The Technical Project Manager, Community Programs (MI) leads the implementation of projects and small programs, maintains client relationships, and assists with program development for specific initiatives related to affordable housing and sustainable communities with an emphasis on energy and water efficiency and renewable energy. Many projects focus on utility affordability, building decarbonization, renewable energy access, climate planning, and/or community resilience. This position requires some technical background in building science, construction management, energy auditing, energy engineering, or other related analytical expertise.
Michigan and National Energy Events
Michigan EIBC member Walker-Miller Energy Services is presenting the inaugural Resilience and Equity in the Clean Energy Sector Summit (RECESS23) on Oct. 30 to Nov. 1 in Detroit.
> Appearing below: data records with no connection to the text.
-- ==== Sys2Proof/Safety.lean ====
section
/-! DEFINITION. What the claims speak of: the streams the writer and the reader stand for, paths in the tree,
and the invariants of every reachable state (10_state.md rule R35). -/

namespace Sys2Proof.Machine

/-! ### Streams -/

/-- The eight bits of a byte in stream order (R61). -/
def byteBits (b : Byte) : List Bool := msbFirst 8 b.toNat

/-- The bits written since the writer was initialised: the bytes below WLEN, then the WCNT bits held in the
accumulator (R27, R37). -/
def outputBits (s : State) : List Bool :=
  (List.range s.wlen.toNat).flatMap (fun k => byteBits (obufByte s k)) ++ (byteBits s.wacc).take s.wcnt.toNat

/-- Bit p of the input stream (R61, R62). -/
def inputBit (s : State) (p : Nat) : Bool := (ibufByte s (p / 8)).getLsbD (7 - p % 8)

/-- The `n` bits of the input stream from position p on. -/
def inputBits (s : State) (p n : Nat) : List Bool := (List.range n).map (fun j => inputBit s (p + j))

/-- A bit string as a number, first bit most significant (R63). -/
def bitsValue (bs : List Bool) : Nat := bs.foldl (fun v b => 2 * v + b.toNat) 0

/-- The payload still to be consumed: the bits between RPOS and RLIM (R28). -/
def payloadBits (s : State) : List Bool := inputBits s s.rpos.toNat (s.rlim.toNat - s.rpos.toNat)

/-! ### The tree -/

/-- The node reached from a node along a bit string, LEFT on 0 and RIGHT on 1 (R150, R212). -/
def follow (m : Vector Node 512) : NodeIdx → List Bool → NodeIdx
  | i, [] => i
  | i, b :: bs => follow m (if b then (nodeOf m i).right else (nodeOf m i).left) bs

/-- A binary tree as the document has it (R12: "either a leaf ... or an internal node"), leaves real or the
placeholder (R31). -/
inductive Tree where
  | leaf (k : Sym) (w : Weight)
  | placeholder
  | branch (l r : Tree)
deriving DecidableEq, Repr

/-- The node memory holds the tree at an index: following LEFT and RIGHT from there gives exactly the tree. -/
def TreeAt (m : Vector Node 512) : NodeIdx → Tree → Prop
  | i, .leaf k w => (nodeOf m i).kind = .leaf ∧ (nodeOf m i).sym = k ∧ (nodeOf m i).weight = w
  | i, .placeholder => (nodeOf m i).kind = .placeholder
  | i, .branch l r =>
    (nodeOf m i).kind = .internal ∧ TreeAt m (nodeOf m i).left l ∧ TreeAt m (nodeOf m i).right r

/-- The length of the longest path to a leaf. -/
def Tree.depth : Tree → Nat
  | .leaf _ _ => 0
  | .placeholder => 0
  | .branch l r => max l.depth r.depth + 1

/-- The real symbols, left to right. -/
def Tree.symbols : Tree → List Sym
  | .leaf k _ => [k]
  | .placeholder => []
  | .branch l r => l.symbols ++ r.symbols

/-- How many leaves are the placeholder. -/
def Tree.placeholders : Tree → Nat
  | .leaf _ _ => 0
  | .placeholder => 1
  | .branch l r => l.placeholders + r.placeholders

/-- Each real leaf with its symbol, its weight and its path from the root, 0 = left, 1 = right (R150). -/
def Tree.leaves : Tree → List (Sym × Weight × List Bool)
  | .leaf k w => [(k, w, [])]
  | .placeholder => []
  | .branch l r =>
    l.leaves.map (fun x => (x.1, x.2.1, false :: x.2.2)) ++ r.leaves.map (fun x => (x.1, x.2.1, true :: x.2.2))

/-- The weighted path length: the sum of WEIGHT times depth over the real leaves (R26, R151). -/
def Tree.cost (t : Tree) : Nat := (t.leaves.map (fun x => x.2.1.toNat * x.2.2.length)).sum

/-- The sum of the weights of the real leaves. -/
def Tree.total (t : Tree) : Nat := (t.leaves.map (fun x => x.2.1.toNat)).sum

/-- A tree CTG_GEN accepts (R151, R155): the root is no leaf, no node is deeper than 255, the real symbols are
distinct and there is at most one placeholder. -/
def Tree.Codable (t : Tree) : Prop :=
  (∃ l r, t = .branch l r) ∧ t.depth ≤ 255 ∧ t.symbols.Nodup ∧ t.placeholders ≤ 1

/-- Whether symbol k has a code in a code table (R32). -/
def hasCode (t : Vector CodeEntry 256) (k : Sym) : Prop := (codeOf t k).len ≠ 0

/-- No code of the table is a prefix of the code of another symbol (R35 item 7, R153 b). -/
def NoCodeBeginsAnother (t : Vector CodeEntry 256) : Prop :=
  ∀ a b : Sym, a ≠ b → hasCode t a → hasCode t b → ¬ codeString (codeOf t a) <+: codeString (codeOf t b)

/-! ### The invariants of R35 -/

/-- The parameters are in the range of R5. -/
def CapacitiesOk (s : State) : Prop := (1 ≤ s.ocap ∧ s.ocap < 2 ^ 56) ∧ (1 ≤ s.icap ∧ s.icap < 2 ^ 56)

/-- IBUF and OBUF are in canonical form and list nothing outside their capacities (R33, R34). -/
def BuffersOk (s : State) : Prop :=
  (Memory.wf s.ibuf ∧ ∀ c ∈ s.ibuf, c.1 < s.icap) ∧ (Memory.wf s.obuf ∧ ∀ c ∈ s.obuf, c.1 < s.ocap)

/-- Items 1 and 2 of R35: the accumulator is left-aligned with zeros below, and the stream fits OBUF. -/
def WriterOk (s : State) : Prop := s.wacc.toNat % 2 ^ (8 - s.wcnt.toNat) = 0 ∧ wbits s ≤ 8 * s.ocap

/-- Every byte of the output is a byte the writer stored (R27, R34). -/
def OutputOk (s : State) : Prop := ∀ k, k < s.wlen.toNat → (memFind s.obuf k).isSome

/-- Item 3 of R35: the cursor and the limit stay inside the declared input, and it inside IBUF. -/
def ReaderOk (s : State) : Prop :=
  s.rpos.toNat ≤ s.rlim.toNat
    ∧ (0 < s.rlim.toNat → s.rlim.toNat ≤ 8 * s.ilen.toNat ∧ s.ilen.toNat ≤ s.icap)

/-- Item 4 of R35: an armed walker has a tree, an internal root and stands on an internal node. -/
def WalkerOk (s : State) : Prop :=
  s.flag .armed = true →
    s.flag .treeValid = true ∧ (nodeAt s s.root).kind = .internal ∧ (nodeAt s s.cur).kind = .internal

/-- Item 5 of R35: a valid code table is the one CTG_GEN computes from the present NODE and ROOT. -/
def CodeOk (s : State) : Prop :=
  s.flag .codeValid = true →
    s.flag .treeValid = true ∧ ∃ acc, genTable s.node s.root = .ok acc ∧ s.code = acc.table

/-- Item 6 of R35 with R24: ERRF says whether a cause is recorded, and the record is 0 until then. -/
def ErrorOk (s : State) : Prop :=
  (s.flag .errf = true ↔ errCause s.err ≠ 0) ∧ (s.flag .errf = false → s.err = 0 ∧ s.errcmd = 0)

/-- The invariants of every reachable state (R35; item 7 follows from item 5). -/
structure StateOk (s : State) : Prop where
  capacities : CapacitiesOk s
  buffers : BuffersOk s
  writer : WriterOk s
  output : OutputOk s
  reader : ReaderOk s
  walker : WalkerOk s
  code : CodeOk s
  error : ErrorOk s

/-- The response OK with a value (R96). -/
abbrev okReply (v : BitVec 64) : Option Reply := some (.response ⟨.ok, 0, v⟩)

/-- The response FAULT with a cause (R96, R283). -/
abbrev faultReply (c : Cause) : Option Reply := some (.response ⟨.fault, causeCode c, 0⟩)

/-- The response LOCKED with the recorded cause (R96, R284). -/
abbrev lockedAnswer (s : State) : Option Reply := some (.response ⟨.locked, errCause s.err, 0⟩)

/-- The block accepts commands: no fault has locked it (R284, R285). -/
abbrev Unlocked (s : State) : Prop := s.flag .errf = false

/-- No byte of OBUF as the host reads it differs, but at the indices from WLEN before to WLEN after: the bytes
AppendBit stored (R64). -/
def StoresOnlyOutput (s t : State) : Prop :=
  s.wlen.toNat ≤ t.wlen.toNat
    ∧ ∀ k, k < s.wlen.toNat ∨ t.wlen.toNat ≤ k → obufByte t k = obufByte s k

/-! ### The order of CTG_GEN's walk -/

/-- Preorder on the paths from the root: a node before what is below it, a left subtree wholly before the right
subtree (R151). -/
def PathBefore : List Bool → List Bool → Prop
  | _, [] => False
  | [], _ :: _ => True
  | a :: as, b :: bs => (a = false ∧ b = true) ∨ (a = b ∧ PathBefore as bs)

/-- The node at a path is one the walk may reach: every node above it is INTERNAL and it is no deeper than 255
(R151). -/
def OnWalk (m : Vector Node 512) (root : NodeIdx) (p : List Bool) : Prop :=
  p.length ≤ 255 ∧ ∀ n, n < p.length → (nodeOf m (follow m root (p.take n))).kind = .internal

/-- What is wrong with the node at a path, and the cause it is reported with (R151, R155). -/
def Objection (m : Vector Node 512) (root : NodeIdx) (p : List Bool) (c : Cause) : Prop :=
  match (nodeOf m (follow m root p)).kind with
  | .free => c = .badNode
  | .internal => p.length = 255 ∧ c = .badTree
  | .placeholder => c = .badTree ∧ ∃ q, OnWalk m root q ∧ PathBefore q p
      ∧ (nodeOf m (follow m root q)).kind = .placeholder
  | .leaf => c = .dupSymbol ∧ ∃ q, OnWalk m root q ∧ PathBefore q p
      ∧ (nodeOf m (follow m root q)).kind = .leaf
      ∧ (nodeOf m (follow m root q)).sym = (nodeOf m (follow m root p)).sym

/-- The merging of 41_tree_builder.md rule R131 as a relation: from a node memory, a set of candidates and the
next free index to the final node memory and the one candidate left. -/
inductive Merging : Vector Node 512 → Finset NodeIdx → Nat → Vector Node 512 → NodeIdx → Prop where
  /-- one member is left: it is the root -/
  | done (m : Vector Node 512) (r : NodeIdx) (next : Nat) : Merging m {r} next m r
  /-- a is the least member, b the least of the others (R132); they are merged into the node at `next` -/
  | merge (m m' : Vector Node 512) (act : Finset NodeIdx) (next : Nat) (a b r : NodeIdx)
      (ha : a ∈ act) (hmin : ∀ x ∈ act, x ≠ a → comesBefore m a x = true)
      (hb : b ∈ act) (hab : b ≠ a) (hmin' : ∀ x ∈ act, x ≠ a → x ≠ b → comesBefore m b x = true)
      (rest : Merging
        (putNode m (BitVec.ofNat 9 next)
          { kind := .internal, sym := 0, left := a, right := b
            weight := (nodeOf m a).weight + (nodeOf m b).weight })
        (insert (BitVec.ofNat 9 next) ((act.erase a).erase b)) (next + 1) m' r) :
      Merging m act next m' r

end Sys2Proof.Machine
end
Register here.
Clean Fuels Michigan is hiring a Member Engagement Member. This is a cross functional, business development-focused role with elements of communications and event planning. Find out more about this opportunity here.
Michigan EIBC member Centrepolis Accelerator at Lawrence Technological University is calling all innovators to apply for its Industrial Decarbonization Innovation Challenge. The goal of this challenge is to globally crowdsource best-in-class industrial decarbonization technologies and connect them with industrial corporate sponsors to accelerate their emission reduction goals and industrial decarbonization programs. Up to $250,000 in prizes will be made available to demonstrate and test best-in-class industrial decarbonization technologies in a real world setting.Click here to learn more about the challenge. Applications will close on Nov. 30.
Acadia Center is seeking to fill the role of Senior Director, Climate & Clean Energy Programs. Learn more here.
Consumers Energy plans to issue a RFP for solar generation projects in accordance with the company’s Proposed Course of Action in its Integrated Resource Plan. This forthcoming RFP is separate and distinct from the ongoing Consumers Energy 2023 VGP RFP for Wind and Solar generation projects.Enel X anticipates formally releasing the upcoming RFP and associated documents in October 2023.
The Michigan Department of Environment, Great Lakes, and Energy (EGLE) has announced $1.2 million in funding available for matching grants to advance strategic deployment of EV infrastructure along Lake Michigan, part of the “Lake Michigan Circuit” being built in cooperation with Wisconsin, Illinois and Indiana. Matching grants are available to public, private, or nonprofit entities, for publicly available level 2 chargers or direct current (DC) fast chargers. Applications are due by 5 pm, Eastern Standard Time, Dec. 4, 2023. The request for proposals and other information about this opportunity can be found here.
Michigan EGLE issues an RFP offering grants through its Retooling Program for small manufacturers to implement energy efficiency upgrades. Applications are due March 3, 2024 or until funds are committed.